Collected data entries
-- ==== Sys2Proof/Machine/Integrity.lean ====
section
/-! DEFINITION. Arithmetic integrity: arbitration, spares and substitution, rotation, patina records and field-learnt
patterns (chapter 15, R40). -/

namespace Sys2Proof.Machine

/-! ## Units -/

/-- RAU_ROLE: 0 active, 1 spare, 2 retired, 3 rotated out for scan. -/
def State.role (s : State) (u : Nat) : Nat := s.obj Row.rauRole u

/-- Units that run a replay now. -/
def State.replaying (s : State) : List Nat := s.reliab.arbs.filterMap Arb.replay

def State.underArb (s : State) (u : Nat) : Bool := s.reliab.arbs.any fun a => a.unit == u

def State.underScan (s : State) (u : Nat) : Bool :=
  match s.reliab.scan with
  | some p => p.1 == u
  | none => false

/-- Spares free now, lowest physical number first (R339, R345). -/
def State.freeSpares (s : State) : List Nat :=
  (List.range 68).filter fun u => s.role u == 1 && !s.underScan u && !s.underArb u && !s.replaying.contains u

/-- The object of unit `u` as the offending object of R343 and R344. -/
def rauWord (u : Nat) : Nat := offendingWord (0x3500 + u) 1

/-- Give a logical position to a unit. -/
def State.seat (s : State) (u pos : Nat) : State := (s.setObj Row.rauRole 0 u).setObj Row.rauLogical pos u

/-- Take a unit out of its position with a new role. -/
def State.unseat (s : State) (u role : Nat) : State := (s.setObj Row.rauRole role u).setObj Row.rauLogical 0xFF u

/-- The unit that takes a vacated position: the preferred one when it is a spare, else the lowest free spare. -/
def State.successor (s : State) (prefer : Option Nat) : Option Nat :=
  match prefer.filter fun v => s.role v == 1 with
  | some v => some v
  | none => s.freeSpares.head?

/-- Give position `pos` (0xFF: none was held) of unit `u` to its successor; with none, 0x0805_0002 (R344). -/
def State.refill (s : State) (u pos : Nat) (prefer : Option Nat) : State × Option Nat :=
  if pos = 0xFF then (s, none)
  else match s.successor prefer with
    | some v => (s.seat v pos, some v)
    | none => (s.faultEvent 0x08050002 (rauWord u), none)

/-- R344: retire a unit. -/
def State.retire (s : State) (u cause : Nat) (prefer : Option Nat) : State × Option Nat :=
  let pos := s.obj Row.rauLogical u
  let s := s.unseat u 2
  let (s, new) := s.refill u pos prefer
  (s.raisePf 0x0D01 0 u (cause + new.getD 0xFF * 256), new)

/-- Rotate a replay unit out for a scan outside the rotation order (Table 15-2). -/
def State.sendToScan (s : State) (u : Nat) : State :=
  if s.role u ≥ 2 then s
  else
    let pos := s.obj Row.rauLogical u
    let s := s.unseat u 3
    let s := (s.refill u pos none).1
    { s with reliab := { s.reliab with waiting := s.reliab.waiting ++ [u] } }

/-! ## Replay units (R339, R341) -/

/-- The replay unit of an arbitration of `u`, other than `not_`: a free spare, else a borrowed active unit, one at a
time. -/
def State.replayFor (s : State) (u : Nat) (not_ : Option Nat) : Option Nat :=
  match s.freeSpares.filter fun v => some v != not_ with
  | v :: _ => some v
  | [] =>
    if s.replaying.any fun v => s.role v == 0 then none
    else (s.activeUnits.filter fun v => v != u && some v != not_ && !s.underArb v).head?

/-- No replay is possible at all (R343). -/
def State.noReplay (s : State) : Bool := s.freeSpares.isEmpty && decide (s.activeUnits.length ≤ 1)

/-- Arbitrations that wait for a unit take one, in the order of their mismatches. -/
def State.assignReplays (s : State) : State :=
  eachDo (s.reliab.arbs.filter fun a => a.replay.isNone) (fun a s =>
    let r := s.replayFor a.unit a.failed
    { s with reliab := { s.reliab with arbs := s.reliab.arbs.map fun b => if b.unit = a.unit then { b with replay := r } else b } }) s

def State.closeArb (s : State) (u : Nat) : State :=
  { s with reliab := { s.reliab with arbs := s.reliab.arbs.filter fun a => a.unit != u } }

/-! ## Results of an arbitration -/

/-- Every disputed issue of unit `u` is released with its result (R340). -/
def State.releaseDisputes (s : State) (u : Nat) : State :=
  eachDo (s.disputesOf u) (fun d s => s.resolveDispute d.1 d.2.1 d.2.2) s

/-- SEQ of the collective that owns an issue of unit `u`, zero for none. -/
def State.disputeSeq (s : State) (u : Nat) : Nat :=
  match s.disputesOf u with
  | d :: _ => d.2.1 % 65536
  | [] => 0

/-- R343: the owning collectives end with COLL_INTEGRITY, and 0x0805_0001 is written. -/
def State.integrityActions (s : State) (u : Nat) : State :=
  let owners := ((s.disputesOf u).map fun d => (d.1, d.2.1)).eraseDups
  let s := eachDo owners (fun o s => s.endColl o.1 o.2 0x14 0 (some 0x14) none) s
  s.faultEvent 0x08050001 (rauWord u)

/-- An INTEGRITY verdict on unit `u` (Table 15-2): it is retired, and the replay units go to scan. -/
def State.integrity (s : State) (x : Section) (replays : List Nat) : State :=
  let u := x.unit
  let s := s.bumpField Row.verdicts 8 4
  let s := s.closeArb u
  let s := s.integrityActions u
  let s := eachDo replays (fun r s => (s.closeArb r).sendToScan r) s
  let (s, new) := s.retire u 3 none
  s.patina { x with cause := 3, action := if !replays.isEmpty then 4 else if new.isSome then 1 else 2 } none

/-! ## Mismatches -/

/-- R339: a residue or other check failed on `lanes` lanes of an issue of unit `u`. -/
def State.residueMismatch (s : State) (u lanes : Nat) : State :=
  let s := (s.bump Row.residueMismatch lanes).bump Row.rauMismatch 1 u
  if s.underArb u then s
  else if s.noReplay then
    s.integrity { Section.plain 3 1 u (s.obj Row.rauLogical u) with seq := s.disputeSeq u } []
  else
    let r := s.replayFor u none
    { s with reliab := { s.reliab with arbs := s.reliab.arbs ++ [⟨u, r, none⟩] } }

/-! ## Verdicts -/

/-- Residue of an operand encoding: its significand, or its INT32 value, modulo 31 (R337). -/
def encResidue (code x : Nat) : Nat :=
  if isInt code then x % 2 ^ 32 % 31
  else
    let f := fltOf code
    let man := x % 2 ^ f.man
    (if x / 2 ^ f.man % 2 ^ f.expBits = 0 then man else man + 2 ^ f.man) % 31

/-- 0 CHECKER, 1 UNIT, 2 INTEGRITY (Table 15-2). -/
def laneVerdict (fmt : Nat) (l : ArbLane) : Nat :=
  if l.replay = l.result then 0 else if encResidue fmt l.replay = l.predicted.val then 1 else 2

def worstVerdict (fmt : Nat) (ls : List ArbLane) : Nat := (ls.map (laneVerdict fmt)).foldl max 0

/-- The first mismatching lane. -/
def firstLane (ls : List ArbLane) : Option ArbLane :=
  ls.foldl (fun b l => match b with
    | some c => if l.lane.val < c.lane.val then some l else some c
    | none => some l) none

def verdictSection (s : State) (a : Arb) (ls : List ArbLane) (i : IssueInfo) (cause action : Nat) : Section :=
  let r := a.replay.getD 0xFF
  let blank := Section.plain cause action a.unit (s.obj Row.rauLogical a.unit)
  let fmt := i.format.toNat
  let x := { blank with
    replay1 := a.failed.getD r, replay2 := if a.failed.isSome then r else 0xFF
    op := i.op.toNat, format := fmt, round := i.round.toNat, word := i.kernelWord.toNat, imm := i.imm.toNat
    mask := ls.foldl (fun m l => m ||| 2 ^ l.lane.val) 0
    a := i.a.toNat, b := i.b.toNat, c := i.c.toNat, seq := s.disputeSeq a.unit }
  match firstLane ls with
  | none => x
  | some l => { x with
      lane := l.lane.val, result := l.result
      replay := if a.failed.isSome then 0 else l.replay
      replayB := if a.failed.isSome then l.replay else 0
      residues := [encResidue fmt i.a.toNat, encResidue fmt i.b.toNat, encResidue fmt i.c.toNat,
        l.predicted.val, encResidue fmt l.result, encResidue fmt l.replay] }

/-- The local pattern a UNIT or CHECKER verdict adds: EXPECTED is the replay result (R350). -/
def verdictPattern (ls : List ArbLane) (i : IssueInfo) : Option Pattern :=
  (firstLane ls).map fun l => ⟨false, i.imm.toNat, i.op.toNat, i.format.toNat, i.round.toNat, i.a.toNat, i.b.toNat,
    i.c.toNat, l.replay, 0, []⟩

/-- R342: a CHECKER verdict. -/
def State.checkerVerdict (s : State) (a : Arb) (ls : List ArbLane) (i : IssueInfo) : State :=
  let u := a.unit
  let x := verdictSection s a ls i 2 3
  let s := (s.bumpField Row.verdicts 0 4).bump Row.rauSuspect 1 u
  let n := s.obj Row.rauSuspect u
  let s := (s.raisePf 0x0D02 0 u n).patina x (verdictPattern ls i)
  let s := (s.closeArb u).releaseDisputes u
  if s.obj Row.suspectLimit ≤ n && s.role u != 2 then
    let pos := s.obj Row.rauLogical u
    let (s, new) := s.retire u 7 none
    s.patina (Section.plain 7 (if new.isSome || pos == 0xFF then 1 else 2) u pos) none
  else s

/-- A UNIT verdict: the unit is retired, and the replay unit takes its position when it is a spare. -/
def State.unitVerdict (s : State) (a : Arb) (ls : List ArbLane) (i : IssueInfo) : State :=
  let u := a.unit
  let pos := s.obj Row.rauLogical u
  let x := verdictSection s a ls i 1 1
  let s := (s.bumpField Row.verdicts 4 4).closeArb u
  let (s, new) := s.retire u 1 a.replay
  let s := s.patina { x with action := if new.isSome || pos == 0xFF then 1 else 2 } (verdictPattern ls i)
  s.releaseDisputes u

▶ What you need to do:
What lines in the data hold the word "setObj"? Return them.

▶ Your solution:
def State.seat (s : State) (u pos : Nat) : State := (s.setObj Row.rauRole 0 u).setObj Row.rauLogical pos u
def State.unseat (s : State) (u role : Nat) : State := (s.setObj Row.rauRole role u).setObj Row.rauLogical 0xFF u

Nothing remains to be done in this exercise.